The Woodlands, TX-based Amelia, which is privately held by six investors, has an estimated 124,000 net acres in the TMS and has evaluated more than 800 wells across Louisiana and Mississippi (see Shale Daily, June 28, 2012). The management team believes the TMS, which has 2.9-7.4 million prospective acres, is “Eagle Ford age equivalent” and a “proven producer.”
The prospect for sale contains nearly 200 operated drilling locations at 250-acre spacing in the Mississippi’s Wilkinson and Amite counties, as well as Louisiana’s West Feliciana Parish. The leasehold offers a three-year term with two-year options to extend.
The acreage sits “between large acreage positions” that have been accumulated in southern Mississippi and South Louisiana’s Florida parishes, Barrell noted. According to data compiled by NGI’s Shale Daily, the biggest TMS acreage holders now are Encana Corp. (355,000), Indigo Minerals LLC (250,000), Devon Energy Corp. (208,000), EOG Resources Inc. (200,000) Goodrich Petroleum Corp. (134,200), Amelia (124,000) and Sinopec (102,000).
“Encana’s first TMS well came online with a 30-day IP [initial production rate] of 770 boe/d (90% oil),” according to Amelia. “Encana’s last two wells have had 30-day IPs over 1,000 boe/d (90% oil).
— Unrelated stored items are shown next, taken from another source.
/-- What a host sends for a plan is read as its fields. -/
theorem planBody_bytes {pl : Plan} (h : pl.Fits) (b : Byte) : planBody (b :: pl.bytes) = pl := by
  have hrows : Vector.ofFn (planRow (b :: pl.bytes)) = pl.rows := by
    refine Vector.ext fun i hi => ?_
    obtain ⟨before, after, hcut, hplace⟩ := pl.rowBytes_split ⟨i, hi⟩
    have hbody : b :: pl.bytes = (b :: before) ++ (pl.rows[i].bytes ++ (after ++ pl.figureBytes)) := by
      rw [pl.bytes_eq, hcut]
      simp only [List.cons_append, List.append_assoc]
      rfl
    rw [Vector.getElem_ofFn, hbody]
    exact planRow_bytes (h.rows ⟨i, hi⟩) ⟨i, hi⟩ _ _ (by rw [List.length_cons, hplace, Nat.add_comm])
  have hhead : (b :: pl.rows.toList.flatMap PriceRow.bytes).length = 65 := by
    rw [List.length_cons, pl.rowBytes_length]
  have hbody : b :: pl.bytes = (b :: pl.rows.toList.flatMap PriceRow.bytes) ++ pl.figureBytes := by
    rw [pl.bytes_eq, List.cons_append]
  have hword (k : Nat) : word (b :: pl.bytes) (65 + k) = word pl.figureBytes k := by
    rw [hbody, ← hhead, word_append]
  have hhalf (k : Nat) : half (b :: pl.bytes) (65 + k) = half pl.figureBytes k := by
    rw [hbody, ← hhead, half_append]
  have ht1 := (hword 0).trans (be32_u32 pl.t1 h.t1)
  have ht2 := (hword 4).trans (be32_u32 pl.t2 h.t2)
  have ht3 := (hword 8).trans (be32_u32 pl.t3 h.t3)
  have hd1 := (hhalf 12).trans (be16_u16 pl.d1 h.d1)
  have hd2 := (hhalf 14).trans (be16_u16 pl.d2 h.d2)
  have hd3 := (hhalf 16).trans (be16_u16 pl.d3 h.d3)
  have hmin := (hhalf 18).trans (be16_u16 pl.minimum h.minimum)
  rw [planBody, hrows, ht1, ht2, ht3, hd1, hd2, hd3, hmin]

/-! ### PLAN_SET and PLAN_QUERY (R115 to R117) -/

/-- Check 5 of R115 by pairs: of any two thresholds that are not 0 the later is the larger. -/
theorem ascends_iff (a b c : Nat) :
    ascends [a, b, c] = true ↔
      (a ≠ 0 → b ≠ 0 → a < b) ∧ (a ≠ 0 → c ≠ 0 → a < c) ∧ (b ≠ 0 → c ≠ 0 → b < c) := by
  simp [ascends, List.pairwise_filter, and_assoc]
  tauto

theorem Plan.sound_iff (pl : Plan) :
    pl.sound = true ↔ (∀ g : Fin 8, pl.rows[g].rate ≤ 2000) ∧ ascends [pl.t1, pl.t2, pl.t3] = true := by
  rw [Plan.sound, Bool.and_eq_true, List.all_eq_true]
  refine and_congr_left fun _ => ⟨fun h g => of_decide_eq_true (h _ (by simp)), fun h r hr => ?_⟩
  obtain ⟨i, hi, rfl⟩ := List.getElem_of_mem hr
  exact decide_eq_true (h ⟨i, by simpa using hi⟩)

theorem toFin?_planByte (i : Fin 8) : toFin? 8 (BitVec.ofNat 8 i.val : Byte).toNat = some i := by
  rw [byte_index 8 i (by omega), toFin?_val]

/-- A PLAN_SET of a sound plan writes it with its rates clamped. -/
theorem planSet_bytes {pl : Plan} (hfits : pl.Fits) (hsound : pl.sound = true) (i : Fin 8) (s : State) :
    planSet (u8 i.val ++ pl.bytes) s = accept (planReply i pl) (s.mapMu (Mu.setPlan i pl.clamped)) := by
  have hlen : ¬ (u8 i.val ++ pl.bytes).length ≠ planLength := by
    rw [List.length_append, pl.bytes_length]
    exact fun h => h rfl
  have hi : toFin? 8 (byteAt (u8 i.val ++ pl.bytes) 0).toNat = some i := toFin?_planByte i
  have hbody : planBody (u8 i.val ++ pl.bytes) = pl := planBody_bytes hfits _
  simp only [planSet, if_neg hlen, hi, hbody, hsound, if_true]

theorem planQuery_byte (i : Fin 8) (s : State) :
    planQuery (u8 i.val) s = accept (s.mu.plans[i].bytes ++ u16 (s.mu.usersOf i)) s := by
  simp only [u8, planQuery, toFin?_planByte]

/-- Settles O39: the plan reads back from its body and passes the checks, so it is written clamped; the query carries it. -/
theorem plansWrittenAndReported : Obligations.PlansWrittenAndReported := by
  intro tag i s ht bytes
  refine ⟨fun pl hrows ht1 ht2 ht3 hd1 hd2 hd3 hmin h12 h13 h23 => ?_, ?_⟩
  · have hrate (g : Fin 8) : pl.rows[g].rate ≤ 2000 := by
      obtain ⟨-, -, -, h⟩ := hrows g
      exact h
    have hfits : pl.Fits := by
      refine ⟨fun g => ?_, ht1, ht2, ht3, hd1, hd2, hd3, hmin⟩
      obtain ⟨hpaper, hmono, hbase, -⟩ := hrows g
      exact ⟨hpaper, hmono, hbase, (hrate g).trans_lt (by omega)⟩
    have hsound : pl.sound = true := pl.sound_iff.mpr ⟨hrate, (ascends_iff _ _ _).mpr ⟨h12, h13, h23⟩⟩
    change Host.Outcome.next (takeRequest 0x30 tag false (planSet (u8 i.val ++ pl.bytes)) s) = _
    rw [takeRequest_taken _ _ _ _ _ ht, planSet_bytes hfits hsound]
    rfl
  · change Host.Outcome.next (takeRequest 0x31 tag false (planQuery (u8 i.val)) s) = _
    rw [takeRequest_taken _ _ _ _ _ ht, planQuery_byte]
    rfl

/-! ### The stages of the sheet charge (R119 to R122) -/

/-- Stage 1: the price of a face by its ink (R119). -/
theorem facePrice_eq (r : PriceRow) (f : PricedFace) :
    facePrice r f.1 f.2 = if f.1 = .mono then r.mono else r.base + r.rate * f.2 := by
  obtain ⟨ink, coverage⟩ := f
  cases ink <;> rfl

/-- The price ranges of R114 as the bounds of the charge use them. -/
structure PriceRow.InRange (r : PriceRow) : Prop where
  paper : r.paper ≤ 65535
  mono : r.mono ≤ 65535
  base : r.base ≤ 65535
  rate : r.rate ≤ 2000

theorem facePrice_le {r : PriceRow} (h : r.InRange) (ink : Ink) {coverage : Nat} (hc : coverage ≤ 100) :
    facePrice r ink coverage ≤ 265535 := by
  cases ink with
  | mono => exact h.mono.trans (by omega)
  | color =>
    have hcolor : r.rate * coverage ≤ 2000 * 100 := Nat.mul_le_mul h.rate hc
    have hbase := h.base
    rw [facePrice]
    omega

/-- A missing second face adds nothing, and one that is there a face price (R120). -/
theorem facePrice?_le {r : PriceRow} (h : r.InRange) {f : Option PricedFace} (hc : ∀ x, f = some x → x.2 ≤ 100) :
    facePrice? r f ≤ 265535 := by
  cases f with
  | none => exact Nat.zero_le _
  | some x => exact facePrice_le h x.1 (hc x rfl)

theorem Plan.tier_three {pl : Plan} {q : Nat} (h : pl.t3 ≠ 0 ∧ pl.t3 ≤ q) : pl.tier q = 3 := if_pos h

theorem Plan.tier_two {pl : Plan} {q : Nat} (h3 : ¬ (pl.t3 ≠ 0 ∧ pl.t3 ≤ q)) (h2 : pl.t2 ≠ 0 ∧ pl.t2 ≤ q) :
    pl.tier q = 2 := by rw [Plan.tier, if_neg h3, if_pos h2]

theorem Plan.tier_one {pl : Plan} {q : Nat} (h3 : ¬ (pl.t3 ≠ 0 ∧ pl.t3 ≤ q)) (h2 : ¬ (pl.t2 ≠ 0 ∧ pl.t2 ≤ q))
    (h1 : pl.t1 ≠ 0 ∧ pl.t1 ≤ q) : pl.tier q = 1 := by rw [Plan.tier, if_neg h3, if_neg h2, if_pos h1]

theorem Plan.tier_zero {pl : Plan} {q : Nat} (h3 : ¬ (pl.t3 ≠ 0 ∧ pl.t3 ≤ q)) (h2 : ¬ (pl.t2 ≠ 0 ∧ pl.t2 ≤ q))
    (h1 : ¬ (pl.t1 ≠ 0 ∧ pl.t1 ≤ q)) : pl.tier q = 0 := by rw [Plan.tier, if_neg h3, if_neg h2, if_neg h1]

/-- Rates of at most 500 thousandths stay so for every tier (R116). -/
theorem Plan.rateOf_le {pl : Plan} (h1 : pl.d1 ≤ 500) (h2 : pl.d2 ≤ 500) (h3 : pl.d3 ≤ 500) (k : Nat) :
    pl.rateOf k ≤ 500 := by
  unfold Plan.rateOf
  split
  · exact h1
  · exact h2
  · exact h3
  · exact Nat.zero_le _

/-- A rate of at most 500 thousandths takes at most half (R122). -/
theorem discountOf_le {rate : Nat} (h : rate ≤ 500) (gross : Nat) : 2 * discountOf gross rate ≤ gross := by
  have hmul : gross * rate ≤ gross * 500 := Nat.mul_le_mul_left _ h
  rw [discountOf]
  omega

/-- Settles O40: the tier decides the rate; the prices' ranges bound the gross price, and the rates' bound the discount. -/
theorem sheetChargeFollowsStages : Obligations.SheetChargeFollowsStages := by
  intro pl g f1 f2 q row price gross reaches
  have hprice (f : PricedFace) : price f = facePrice row f.1 f.2 := (facePrice_eq row f).symm
  have hgross : gross = row.paper + facePrice row f1.1 f1.2 + facePrice? row f2 := by
    simp only [gross, hprice]
    cases f2 <;> rfl
  have hcharge : pl.charge g f1 f2 q = gross - discountOf gross (pl.rateOf (pl.tier q)) := by rw [hgross]; rfl
  refine ⟨fun h3 => ?_, fun h3 h2 => ?_, fun h3 h2 h1 => ?_, fun h3 h2 h1 => ?_,
    fun hpaper hmono hbase hrate hc1 hc2 hd1 hd2 hd3 => ?_⟩
  · rw [hcharge, Plan.tier_three h3]; rfl
  · rw [hcharge, Plan.tier_two h3 h2]; rfl
  · rw [hcharge, Plan.tier_one h3 h2 h1]; rfl
  · rw [hcharge, Plan.tier_zero h3 h2 h1]
    simp [Plan.rateOf, discountOf]
  · have hrow : row.InRange := ⟨hpaper, hmono, hbase, hrate⟩
    have hface := facePrice_le hrow f1.1 hc1
    have hsecond := facePrice?_le hrow hc2
    have hdiscount := discountOf_le (pl.rateOf_le hd1 hd2 hd3 (pl.tier q)) gross
    rw [hcharge, hprice]
    refine ⟨hface, fun hnone => ?_, by omega, by omega, by omega, by omega⟩
    have hno : facePrice? row f2 = 0 := by rw [hnone]; rfl
    omega

end Sys2Proof.Machine
end

section
/-! CHARGE_QUOTE (R125, R126): the body of each source form reads back, and the reply carries every figure of the stages. -/

namespace Sys2Proof.Machine

/-! ### The body (R125) -/

/-- A face of a quote as a host sends it: ink and coverage. -/
abbrev SentFace := Ink × Byte

/-- Its two bytes in a body (R125). -/
def SentFace.bytes (f : SentFace) : List Byte := u8 f.1.code ++ [f.2]

/-- The face as the body is read. -/
def SentFace.read (f : SentFace) : QuoteFace := ⟨BitVec.ofNat 8 f.1.code, f.2.toNat⟩

/-- The face as it is priced: a COLOR coverage above 100 as 100, a MONO coverage as none (R125). -/
def SentFace.priced (f : SentFace) : PricedFace := (f.1, if f.1 = .color then min 100 f.2.toNat else 0)

/-- The face as it is quoted: as priced, and whether a COLOR coverage was clamped. -/
def SentFace.quoted (f : SentFace) : QuotedFace := ⟨f.priced, decide (f.1 = .color) && decide (100 < f.2.toNat)⟩

theorem SentFace.read_quoted (f : SentFace) : f.read.quoted = some f.quoted := by
  obtain ⟨ink, coverage⟩ := f
  simp only [SentFace.read, QuoteFace.quoted, ink?_code]
  cases ink <;> rfl

/-- A quoted face in the reply: the applied coverage, and the clamped flag of a COLOR face (R126). -/
theorem SentFace.quoted_bytes (f : SentFace) :
    f.quoted.bytes = u8 f.priced.2 ++ if f.1 = .color then flag (decide (100 < f.2.toNat)) else [] := by
  obtain ⟨ink, coverage⟩ := f
  cases ink <;> rfl

theorem quoteFaces_bytes (l : List SentFace) : quoteFaces (l.flatMap SentFace.bytes) = some (l.map SentFace.read) := by
  induction l with
  | nil => rfl
  | cons f l ih =>
    have hcons : (f :: l).flatMap SentFace.bytes = BitVec.ofNat 8 f.1.code :: f.2 :: l.flatMap SentFace.bytes := rfl
    rw [hcons, quoteFaces, ih]
    rfl

/-- What follows the source of a quote: grade, face count and faces. -/
def quoteTail (g : Fin 8) (faces : List SentFace) : List Byte :=
  u8 g.val ++ u8 faces.length ++ faces.flatMap SentFace.bytes

theorem quoteRest_tail (source : QuoteSource) (g : Fin 8) {faces : List SentFace} (h : faces.length < 256) :
    quoteRest source (quoteTail g faces) = some { source, grade := g.val, faces := faces.map SentFace.read } := by
  have hg : (BitVec.ofNat 8 g.val : Byte).toNat = g.val := byte_index 8 g (by omega)
  have hcount : (faces.map SentFace.read).length = (BitVec.ofNat 8 faces.length : Byte).toNat := by
    rw [List.length_map, byte_toNat, Nat.mod_eq_of_lt h]
  simp only [quoteTail, u8, List.cons_append, List.nil_append, quoteRest, quoteFaces_bytes, hg, if_pos hcount]

/-- Source form 0 is an account number of two bytes. -/
theorem quoteBody_accountForm {a1 a0 : Byte} {l : List Byte} {b : QuoteBody}
    (h : quoteRest (.account (be16 a1 a0)) l = some b) : quoteBody (0 :: a1 :: a0 :: l) = .ok b := by
  simp [quoteBody, h]

/-- Source form 1 is a plan number and a period face count of four bytes. -/
theorem quoteBody_planForm {p q3 q2 q1 q0 : Byte} {l : List Byte} {b : QuoteBody}
    (h : quoteRest (.plan p.toNat (be32 q3 q2 q1 q0)) l = some b) :
    quoteBody (1 :: p :: q3 :: q2 :: q1 :: q0 :: l) = .ok b := by
  simp [quoteBody, h]

theorem quoteBody_account (a : Fin 256) (g : Fin 8) {faces : List SentFace} (h : faces.length < 256) :
    quoteBody (u8 0 ++ u16 a.val ++ quoteTail g faces) =
      .ok { source := .account a.val, grade := g.val, faces := faces.map SentFace.read } := by
  refine quoteBody_accountForm ?_
  rw [be16_u16 a.val (by omega)]
  exact quoteRest_tail _ g h

theorem quoteBody_plan (i : Fin 8) {q : Nat} (hq : q < 4294967296) (g : Fin 8) {faces : List SentFace}
    (h : faces.length < 256) :
    quoteBody (u8 1 ++ u8 i.val ++ u32 q ++ quoteTail g faces) =
      .ok { source := .plan i.val q, grade := g.val, faces := faces.map SentFace.read } := by
  refine quoteBody_planForm ?_
  rw [byte_index 8 i (by omega), be32_u32 q hq]
  exact quoteRest_tail _ g h

/-- One face or two, with their inks sound, are quoted as sent (R125 check 3). -/
theorem quotedFaces_read (f1 : SentFace) (f2 : Option SentFace) :
    quotedFaces ((f1 :: f2.toList).map SentFace.read) = some (f1.quoted, f2.map SentFace.quoted) := by
  cases f2 <;> simp [quotedFaces, SentFace.read_quoted]

theorem SentFace.count_lt (f1 : SentFace) (f2 : Option SentFace) : (f1 :: f2.toList).length < 256 := by
  cases f2 <;> simp

/-! ### The reply (R126) -/

/-- The plan form answers the figures of its plan at its period face count, and changes nothing. -/
theorem chargeQuote_plan (i : Fin 8) {q : Nat} (hq : q < 4294967296) (g : Fin 8) (f1 : SentFace)
    (f2 : Option SentFace) (s : State) :
    chargeQuote (u8 1 ++ u8 i.val ++ u32 q ++ quoteTail g (f1 :: f2.toList)) s =
      accept (quoteFigures i s.mu.plans[i] q g f1.quoted (f2.map SentFace.quoted)) s := by
  simp only [chargeQuote, quoteBody_plan i hq g (f1.count_lt f2), quoteChecked, toFin?_val, quotedFaces_read]
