/-- An island goes to its floor and remembers where it was (R418, R426). -/
def toFloor (p : Nat) (s : State) : State :=
  let i := s.island p
  let f := floorOf s p
  if i.pst ≠ .on || i.point ≤ f then s
  else startOpp p f (s.updIsland p (fun i => { i with saved := some (i.saved.getD (BitVec.ofNat 3 i.point)) }))

/-- An island returns to its point when neither hold is left (Table CP-17). -/
def fromFloor (p : Nat) (s : State) : State :=
  let i := s.island p
  match i.saved with
  | none => s
  | some o =>
    if s.clk.hold || i.held then s
    else
      let s := s.updIsland p (fun i => { i with saved := none })
      if (oppRefusal s p o.toNat).isNone && i.point ≠ o.toNat then startOpp p o.toNat s else s

/-- A write of CLK_TILE (Table CP-12, R436). -/
def writeClkTile (p : Nat) (v : Word) (s : State) : State :=
  let i := s.island p
  let o := bitsN v.toNat 0 3
  if i.pst = .fused then s
  else if o = 7 then clkReason 0x0A0E s
  else if v.getLsbD 13 then s.updIsland p (fun i => { i with auto := true, req := BitVec.ofNat 3 o })
  else match oppRefusal s p o with
    | some code => clkReason code s
    | none => askOpp p o (s.updIsland p (fun i => { i with auto := false, req := BitVec.ofNat 3 o }))

def execOppRequest (t : Time) (p : Phys) (v : Word) (s : State) : Out := .next (bar0 t (writeClkTile p.val v) s)

/-- R422: the lowest point whose cells in 100 us cover 1.25 times the demand, OPP 4 at a floor of 4. -/
def autoPoint (s : State) (p demand : Nat) : Nat :=
  if floorOf s p = 4 then 4
  else (((List.range 5).find? (fun o => 4 * (100 * oppMhz o) ≥ 5 * demand)).getD 4)

def execAutoOppSelect (t : Time) (p : Phys) (demand : Nat) (s : State) : Out :=
  let s := tick t s
  let i := s.island p.val
  .next (if i.auto && i.pst = .on && !i.busy then askOpp p.val (autoPoint s p.val demand) s else s)

/-- VDD_CORE has reached its new setpoint (R489). -/
def execVoutReached (t : Time) (die : Die) (s : State) : Out :=
  let s := tick t s
  .next (s.updClk (fun c => { c with vdd := Tbl.set 720 c.vdd die.val (Tbl.get 720 c.vddNext die.val) }))

/-- A change ends once the supply suffices: CUR takes the point; a lowering then lets the supply fall (R419). -/
def oppDone (p : Nat) (s : State) : State :=
  let i := s.island p
  if !i.busy || vddOf s (p / 34) < oppMv i.target.toNat then s
  else trimVdd (p / 34) (s.updIsland p (fun i => { i with busy := false, cur := i.target }))

/-- The crossing monitor finds a limit broken, p the offending island of the pair (R418). -/
def execCrossingLimitBreach (t : Time) (p : Phys) (q : Phys) (kind : CrossKind) (s : State) : Out :=
  let s := tick t s
  let low (k : Nat) : Bool := (s.island k).point ≤ floorOf s k
  let s1 := clkReason 0x0A03 (logCode 0x0A03 unitDev s)
  .next (if !(neighbours p.val).contains q.val || !powered (s.island p.val) || !powered (s.island q.val) then s
    else if kind = .temperature && low p.val && low q.val then s1
    else toFloor p.val (s1.updIsland p.val (fun i => { i with
      held := true, okSince := some s.time, saved := some (i.saved.getD (if i.auto then BitVec.ofNat 3 i.point else i.req)) })))

def execLimitHoldRelease (t : Time) (p : Phys) (s : State) : Out :=
  let s := tick t s
  let i := s.island p.val
  .next (if i.held && s.time ≥ i.okSince.getD 0 + us 100 then
      fromFloor p.val (s.updIsland p.val (fun i => { i with held := false, okSince := none }))
    else s)

/-- While the offending island p is at its floor, the other island of the pair rises one point every 10 µs, outside a brown-out hold (R418, R426). -/
def execNeighbourRaise (t : Time) (p : Phys) (q : Phys) (s : State) : Out :=
  let s := tick t s
  let j := s.island q.val
  .next (if (s.island p.val).held && (s.island p.val).point ≤ floorOf s p.val && (neighbours p.val).contains q.val && powered j &&
      j.point < 6 && !s.clk.hold && j.raisedAt.all (fun a => a + us 10 ≤ s.time) then
      (if vddServes s q.val (j.point + 1) then
        startOpp q.val (j.point + 1) (s.updIsland q.val (fun i => { i with raisedAt := some s.time }))
      else clkReason 0x0A11 s)
    else s)

/-! ### Gating and waking (R424) -/

/-- The position is part of a live move or a self-test, or its island reset runs (R445). -/
def unitBusy (s : State) (p : Nat) : Bool :=
  s.dev.moves.any (fun m => m.old = p || m.new = p) || s.dev.tests.any (fun t => !t.lanes && t.unit = p) || s.dev.resetting.contains p

/-- The condition of Table CP-5 for gating a tile island. -/
def mayGate (s : State) (p : Nat) : Bool :=
  match ltileOf s p with
  | none => !unitBusy s p
  | some n => !(s.port n).en && (loadedSlots s).all (fun j => ((s.job j).grant n).isNone) &&
      !(bankUses s.bank n || ((s.tide.pending || s.tide.hold || s.tide.staged) && bankUses s.otherBank n)) && !unitBusy s p

/-- A gated island loses its contents; the tile's snapshot stands in HBM. -/
def gateTile (p : Nat) (s : State) : State :=
  let s := s.updIsland p (fun i => { i with pst := .gated, gate := true, cur := 0, busy := false, held := false, saved := none })
  let s := trimVdd (p / 34) s
  match ltileOf s p with
  | some n => s.updTile n (fun x => { TileS.reset with snap := x.snap })
  | none => s

/-- An island begins to wake; a neighbour too high for it is lowered first where its floor lets it (Table CP-17). -/
def wakeTile (p : Nat) (s : State) : State :=
  let s := (neighbours p).foldl (fun s q =>
    let low := Nat.max 3 (floorOf s q)
    if (s.island q).pst = .on && (s.island q).point > low then startOpp q low s else s) s
  s.updIsland p (fun i => { i with pst := .waking, gate := false })

/-- Raise a logical tile's island to OPP 4 before a use that raises its floor (R421): at once where the die's supply carries it, else by a change
that raises the supply first (R419); a gated one begins to wake, and takes its floor when it is awake. -/
def raiseTile (n : Nat) (s : State) : State :=
  match physOf s n with
  | none => s
  | some p =>
    let i := s.island p
    if i.pst = .gated then wakeTile p s
    else if i.pst = .on && i.point < 4 then
      let s := s.updIsland p (fun i => { i with saved := i.saved.filter (fun o => 4 < o.toNat) })
      if vddOf s (p / 34) < oppMv 4 then startOpp p 4 s else s.updIsland p (fun i => { i with busy := false, cur := 4, target := 4 })
    else s

/-- The move is abandoned: 0x0B24, the spare gated again (R446). -/
def abandonMove (m : Move) (s : State) : State :=
  let s := monReason 0x0B24 (logCode 0x0B24 (unitTile m.tile) s)
  let s := (s.updDev (fun d => { d with moves := d.moves.filter (· ≠ m) })).updClk (fun c => { c with spareSt := 3 })
  gateTile m.new s

/-- Start of an island reset (R430): queues cleared, instances INCOMPLETE, a move of the tile abandoned. -/
def startIslandReset (p : Nat) (s : State) : State :=
  let s := s.updDev (fun d => { d with resetting := if d.resetting.contains p then d.resetting else p :: d.resetting })
  let s := logCode 0x0A07 (match ltileOf s p with
    | some n => unitTile n
    | none => unitDev) (pwrReason 0x0A07 s)
  let s := (s.dev.moves.filter (fun m => m.old = p || m.new = p)).foldl (fun s m => abandonMove m s) s
  match ltileOf s p with
  | some n => islandClear n s
  | none => s

/-- A write of PWR_TILE (Table CP-14). -/
def writePwrTile (p : Nat) (v : Word) (s : State) : State :=
  let i := s.island p
  let s := if v.getLsbD 1 && i.pst = .on then startIslandReset p s else s
  if v.getLsbD 0 then
    (if i.pst = .gated || i.pst = .fused then s else if mayGate s p then gateTile p s else pwrReason 0x0A06 s)
  else if i.pst = .fused then pwrReason 0x0A06 s
  else if i.pst = .gated then wakeTile p s
  else s

def execGateIsland (t : Time) (p : Phys) (v : Word) (s : State) : Out := .next (bar0 t (writePwrTile p.val (v ||| 1)) s)
def execWakeIsland (t : Time) (p : Phys) (v : Word) (s : State) : Out := .next (bar0 t (writePwrTile p.val (v &&& 0xFFFFFFFE)) s)

/-- The lowest point within 150 mV of the powered neighbours, for an island that wakes. -/
def wakePoint (s : State) (p : Nat) : Nat := ((List.range 5).find? (fun o => limitOk s p o)).getD 0

/-! ### Island reset (R430) -/

/-- Reload a job's image and bindings on a tile: the package copies hold what program memory and binding slots held. -/
def execIslandReset (t : Time) (p : Phys) (cause : IslandCause) (s : State) : Out :=
  let s := tick t s
  .next (if (s.island p.val).pst ≠ .on then s
    else
      let s := match cause, ltileOf s p.val with
        | .progUncorrectable, some n => bump (tileCtr n 0x0B0) 1 (monReason 0x0B02 (logCode 0x0B02 (unitTile n) s))
        | .pilotUncorrectable, some n => bump (tileCtr n 0x0B0) 1 s
        | _, _ => s
      startIslandReset p.val s)

def execIslandResetDone (t : Time) (p : Phys) (s : State) : Out :=
  let s := tick t s
  .next (if !s.dev.resetting.contains p.val then s
    else
      let s := s.updDev (fun d => { d with resetting := d.resetting.filter (· ≠ p.val) })
      match ltileOf s p.val with
      | some n => pilotRestart n s
      | none => s)

/-! ### Brown-out (R425, R426) -/

/-- Nominal level of a watched rail in mV (Table CP-6): VDD_CORE's is its setpoint, the lower of both while it slews; the HBM rails' stands in the
HBM3E standard. -/
def railMv (s : State) : Rail → Option Nat
  | .core d => some (min (vddOf s d.val) (Tbl.get 720 s.clk.vddNext d.val))
  | .sram => some 750
  | .serA => some 750
  | .serH => some 1200
  | .io => some 1800
  | .hbm => none

/-- The comparators see a dip that stays 10 ns below the warning threshold, nominal - 6 % (R425); the HBM rails' level is not the spec's, and what is
reported of them counts as seen (log entry 44). -/
def dipSeen (s : State) (rail : Rail) (lowest duration : Nat) : Bool :=
  10 ≤ duration && (match railMv s rail with
    | some v => decide (100 * lowest < 94 * v)
    | none => true)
Industry experts are estimating the latest round of wells will have EURs [estimated ultimate recoveries] above 500 million boe.”
Encana’s management team in September put the TMS at the top of its liquids prospects list (see Shale Daily, Sept. 18, 2012).
EOG’s first horizontal TMS well, the touted Dupuy Land Co. 20H-1, had an “initial potential of 730 boe/d,” 90% weighted to oil, with an estimated drill and completion cost of $10.3 million, Barrell noted. Compensating for an estimated 75% first-year decline, EURs for the EOG well project are estimated at more than 535 million bbl of oil and 0.37 Bcf of natural gas, with a rate of return (ROR) of more than 70%.
In addition, results from the Austin Chalk also appear to be encouraging based on early results from Anadarko Petroleum Corp., Atinum Operating and Swift Energy Corp., according to Amelia. It said several “conventional prospects also exist in the Frio, Wilcox and Lower Tuscaloosa formations.”
The prospect brochure is available until Jan. 21 and the data room will be open until Jan. 29, according to Amelia. Bids are due by March 5, with a sales contract possibly in place by March 12. The closing is set “on or before” April 2.
U.S. Capital Advisors (USCA) analyst Cameron Horwitz, who published an indepth report about domestic exploration and production prospects this year, said the TMS is “still challenged with elevated well costs,” which made for a “high economic threshold.
“We see 2013 as a make-or-break year for the play,” with “material implications” for Goodrich, which USCA covers.
Horwitz said he plans to watch the production history for Encana’s operated Anderson wells “to see if rates stabilize in a range that suggests 500 million EURs as achievable,” which would be the “minimum required for acceptable ROR in our opinion.” The “biggest upcoming data points for us are Goodrich’s initial operated results and EOG/Halcon’s western step-out rates,” said Horwitz.
Goodrich indicated last July that one of its TMS well flows was more than 1,000 boe/d (see Shale Daily, May 24, 2012). The producer plans to spend the bulk of its 2013 capital budget to drill for oil in the Eagle Ford and the TMS (see Shale Daily, Jan. 4).